And yet, that large world the narrator/poet is describing . . . it’s a whole world contracted inside his head. It’s humbling and empowering, or, as Lee said when we shot a quick email about the story just a bit ago, futile and necessary — just like trying to figure out what happened in some far away house on the other end of a blizzard, or in the house next door, or even in your own home, in the dark spaces occupied by mysterious voiceless beings. This is the world we live in — right there, right where you are, in your head.
Another excellent review, and a push to dig this out again. It’s been a while: I remember liking the title story best and finding it intimidatingly all-encompassing, awe-inspiring. He never merely moves a story along: everything is lapidary.
Well, I already cited you (or stole from you) above, and I wish you’d sent this along as well so I could “use” it :-) .
Yes, these were excellent. Any insights on his novels? I love this style for a short story; I’m intimidated by the prospect of holding on for a novel.
He doesn’t seem to be on his alliteration mode here. I loved the music of Middle C, the way each sentence was built around the sounds of consonants and vowels, no wonder it takes him 20 years to write each novel. The man is one of the most extraordinary stylists alive today.
Miguel: have to agree. He writes a pretty unique sentence. There are very few writers you can say that about.
Trevor: I can over very little meaningful about any novels as it’s been a good while. I think, also, that I just wasn’t ready for something like The Tunnel, I’m not sure. It’s certainly extraordinary and I may revisit it very soon. Again: I revelled in the style as much as anything. I was mesmerised by the brilliance of it but at the time I think I came away marvelling rather than taking anything substantial. It’s contentious stuff, certainly!

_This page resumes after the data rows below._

-- ==== Sys2Proof/Machine/Cellar.lean ====
section
/-! DEFINITION. The cellar's own rows (09_memory R222-R230): training and repair, retraining, MR4, the patrol and the
background initialiser. -/

namespace Sys2Proof.Machine

/-- A package number the module has. -/
def isPkg (n : Nat) : Bool := decide (n < 24)

/-! ### Training and repair (R222, R223, R230) -/

/-- Take one spare of a package's bank group, if its mode registers report one. spares lists package, bank group and
count. -/
def takeSpare (pkg group : Nat) : List (Nat × Nat × Nat) → Option (List (Nat × Nat × Nat))
  | [] => none
  | (p, g, n) :: t =>
    if p = pkg ∧ g = group ∧ n ≠ 0 then some ((p, g, n - 1) :: t)
    else match takeSpare pkg group t with
      | some t' => some ((p, g, n) :: t')
      | none => none

/-- The bank, bank group and row of a candidate's row number (R221: four banks a group). -/
def rowBank (row : Nat) : Nat := row / 2 ^ 32
def rowIndex (row : Nat) : Nat := row % 2 ^ 32

/-- Apply hard PPR to one candidate; the log keeps it among the repairs made (R230). -/
def applyPpr (st : State × List (Nat × Nat × Nat)) (c : Nat × Nat × Nat) : State × List (Nat × Nat × Nat) :=
  let (s, spares) := st
  let pay := [c.1, c.2.1, rowBank c.2.2, rowIndex c.2.2]
  match takeSpare c.1 (rowBank c.2.2 / 4) spares with
  | some spares' =>
    let s := { s with flash := { s.flash with
      repairs := s.flash.repairs.filter (· != c), repaired := s.flash.repaired ++ [c] } }
    (raiseEv (satF s (CEL_PKG_STATE_ppr_used c.1) 1) pgCEL evPprApplied pay, spares')
  | none => (raiseEv s pgCEL evPprExhausted pay, spares)

/-- The registers that show a package's repairs after a start. -/
def showPkg (spares : List (Nat × Nat × Nat)) (s : State) (pkg : Nat) : State :=
  let s := setF s (CEL_PKG_STATE_ppr_avail pkg) (min 15 (((spares.filter (fun x => x.1 == pkg)).map (fun x => x.2.2)).foldl (· + ·) 0))
  setF s (CEL_PKG_STATE_candidates pkg) (s.flash.repairs.filter (fun r => r.1 == pkg)).length

/-- A package that failed twice (R223): failed lists packages with the masks of their failed channels. -/
def failPkg (s : State) (f : Nat × Nat) : State :=
  let s := setF (setF s (CEL_PKG_STATE_failed f.1) 1) (CEL_PKG_STATE_ch_trained f.1) (255 - f.2 % 256)
  raiseEv (satF s CEL_STATE_failed_pkgs 1) pgCEL evCelTrainFailed [f.1, f.2 % 256]

/-- A word of a package page's seeds: factory or user, of a channel (R385). -/
def isSeedWord (a : Nat) : Bool :=
  decide (0x081 ≤ a / 0x1000 ∧ a / 0x1000 ≤ 0x098) &&
    decide ((0xC00 ≤ a % 0x1000 ∧ a % 0x1000 < 0xC80) ∨ (0xE00 ≤ a % 0x1000 ∧ a % 0x1000 < 0xE80))

/-- The effective seed in byte k of word w of a channel, as the last training read it (R80, R385). -/
def trainingSeed (s : State) (pkg channel w k : Nat) : Nat :=
  let a := pgCelPkg pkg * 0x1000 + 0xC00 + 16 * channel + 4 * w
  let byteAt := fun a => bitsOf (tget resetWord s.mem.seeds a).toNat (8 * k) 8
  (clampInt 0 255 ((byteAt a : Int) + signed 8 (byteAt (a + 0x200)))).toNat

/-- CELLAR_TRAINING_DONE (R222, R223, R226, R230). The seeds are read at training only (R385). -/
def cellarTrainingDone (s : State) (failed : List (Nat × Nat)) (spares : List (Nat × Nat × Nat)) : State :=
  if s.life ≠ .running ∨ !isSet s DEV_START_steward_ready ∨ isSet s DEV_START_cellar_ready ∨ blkState s pgCEL = 4 then s
  else
    let s := (List.range 24).foldl (fun s p => setF s (CEL_PKG_STATE_ch_trained p) 255) s
    if failed.isEmpty then
      let (s, spares) := s.flash.repairs.foldl applyPpr (s, spares)
      let s := (List.range 24).foldl (showPkg spares) s
      let s := setF (setF s CEL_STATE_trained 1) CEL_STATE_ppr_pending (b2n (!s.flash.repairs.isEmpty))
      let s := { s with mem := { s.mem with
        cells := s.mem.cells.filter (fun c => regionOf c.1 != .cellar), regions := [], allInit := false,
        seeds := s.regs.filter (fun e => isSeedWord e.1), readyAt := elapsed s,
        damaged := s.mem.damaged.filter (fun a => regionOf a != .cellar) } }
      let s := ([pgCEL] ++ (List.range 24).map pgCelPkg).foldl (fun s p => setBlk s p 2) s
      let s := setF s (BLK_CTRL_soft_reset pgCEL) 0
      setF s DEV_START_cellar_ready 1
    else blkFault (failed.foldl failPkg s) pgCEL 1

def execCellarTrainingDone (failed : List (Nat × Nat)) (spares : List (Nat × Nat × Nat)) (s : State) : Host.Outcome State Fault Refusal :=
  onInstance (failed.all (fun f => isPkg f.1)) (cellarTrainingDone s failed spares)

/-! ### Retraining and temperature (R224, R225) -/

/-- A run of a package's interval oscillators: each channel that drifted past the limit is corrected (R224). -/
def retrain (s : State) (pkg : Nat) (drifts : List Int) : State :=
  if isSet s (CEL_PKG_TRAIN_X_freeze pkg) then s
  else satF s CEL_RETRAIN_corrections
    ((drifts.take 8).filter (fun d => decide (getF s (CEL_PKG_TRAIN_X_drift_limit pkg) < d.natAbs))).length

/-- CELLAR_RETRAIN_TICK (R224). -/
def execCellarRetrainTick (pkg : Nat) (drifts : List Int) (s : State) : Host.Outcome State Fault Refusal :=
  onInstance (isPkg pkg) (whileRunning s (if isSet s DEV_START_cellar_ready then retrain s pkg drifts else s))

/-- A write of retrain_now (R78, R224): an expert field; it clears when the run is done. -/
def retrainNow (s : State) (pkg : Nat) (drifts : List Int) : State :=
  if !expertOpen s (pgCelPkg pkg) then satF s (BLK_CTRL_expert_denied (pgCelPkg pkg)) 1
  else if isSet s DEV_START_cellar_ready then retrain s pkg drifts else s

/-- CELLAR_RETRAIN_NOW (R224). -/
def execCellarRetrainNow (pkg : Nat) (drifts : List Int) (s : State) : Host.Outcome State Fault Refusal :=
  onInstance (isPkg pkg) (onPage s (pgCelPkg pkg) (retrainNow s pkg drifts))

/-- MR4_POLL (R225, R380): the refresh rate, cel.temp.high on entering the range above, and the pacers' term. -/
def mr4Poll (s : State) (pkg rate : Nat) (above : Bool) : State :=
  let was := s.pac.celHot.contains pkg
  let s := setF s (CEL_PKG_STATE_mr4_rate pkg) rate
  let hot := if above then (if was then s.pac.celHot else pkg :: s.pac.celHot) else s.pac.celHot.filter (· != pkg)
  let s := { s with pac := { s.pac with celHot := hot } }
  let s := if above && !was then raiseEv s pgCEL evCelTempHigh [pkg, rate] else s
  setPace s PAC_STATE_cel_hold (b2n (!hot.isEmpty))

def execMr4Poll (pkg rate : Nat) (above : Bool) (s : State) : Host.Outcome State Fault Refusal :=
  onInstance (isPkg pkg) (whileRunning s (if isSet s DEV_START_cellar_ready then mr4Poll s pkg rate above else s))

/-! ### Patrol and initialiser (R226, R229) -/

/-- PATROL_READ (R229): an initialised line is read and checked; last ends a pass. -/
def patrolRead (s : State) (line : Nat) (hits : List Hit) (last : Bool) : State :=
  if isSet s DEV_START_cellar_ready ∧ isSet s CEL_SCRUB_patrol_en then
    let a := lineOf line
    let s := if regionOf a = .cellar ∧ initialised s a then (memRead s hits a 64 .patrol none).1 else s
    if last then satF s CEL_SCRUB_passes 1 else s
  else s

def execPatrolRead (line : Nat) (hits : List Hit) (last : Bool) (s : State) : Host.Outcome State Fault Refusal :=
  .next (whileRunning s (patrolRead s line hits last))

/-- The lowest region of a channel whose bit is clear. -/
def nextRegion (s : State) (ch : Nat) : Nat :=
  ((List.range (s.mem.regions.length + 1)).find? (fun r => !tget (fun _ => false) s.mem.regions (ch * 0x400000 + r))).getD 0

/-- CELLAR_INIT_REGION (R226): the initialiser zeroes the channel's next region and sets its bit; the last bit of all
sets init_done. ms is the time since cellar_ready. -/
def initRegion (s : State) (ch ms : Nat) : State :=
  let r := nextRegion s ch
  if isSet s DEV_START_cellar_ready ∧ !s.mem.allInit then
    setInit s (if r < channelRegions then [ch * 0x400000 + r] else []) ms
  else s

def execCellarInitRegion (channel ms : Nat) (s : State) : Host.Outcome State Fault Refusal :=
  onInstance (decide (channel < 192)) (whileRunning s (initRegion s channel ms))

end Sys2Proof.Machine
end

Lee, if you admire stylists, let me recommend you António Lobo Antunes. Although he doesn’t take anything from Gass’ bag of tricks, he has lots of other ones to use. No one writes sentences like him either; on an ability to invent unexpected, fresh similes and metaphors, he beats everybody alive. Read Fado Alexandrino, it’s one of the great novels of the 20th century, sadly unknown but available in English.
Miguel: I love Antunes on the basis of Act of the Damned which I read a good while ago. I will make sure Fado Alexandrino is next up. That’s quite a recommendation! Thanks. If he reminds me of anyone it’s Nabokov.
I defy anyone to read the first sentence of Fado Alexandrino (I just have: it’s on the product page for the book on Amazon) and not be impressed. Clearly a rare talent.
Lee, that’s good to know. Act of the Damned is amazing, all his ’80s novels are. I think the Nabokov comparison is merited; I see similarities in their battle against the stock phrase, the cliché, the overused simile. They’re pure stylists. I think Lobo Antunes is physically repulsed by the idea of writing a banal sentence. Ironically, he detests Nabokov, but that’s OK, he detests almost every writer save Tolstoy. Even Kafka and Borges are not good enough for him. He’s insane and unique!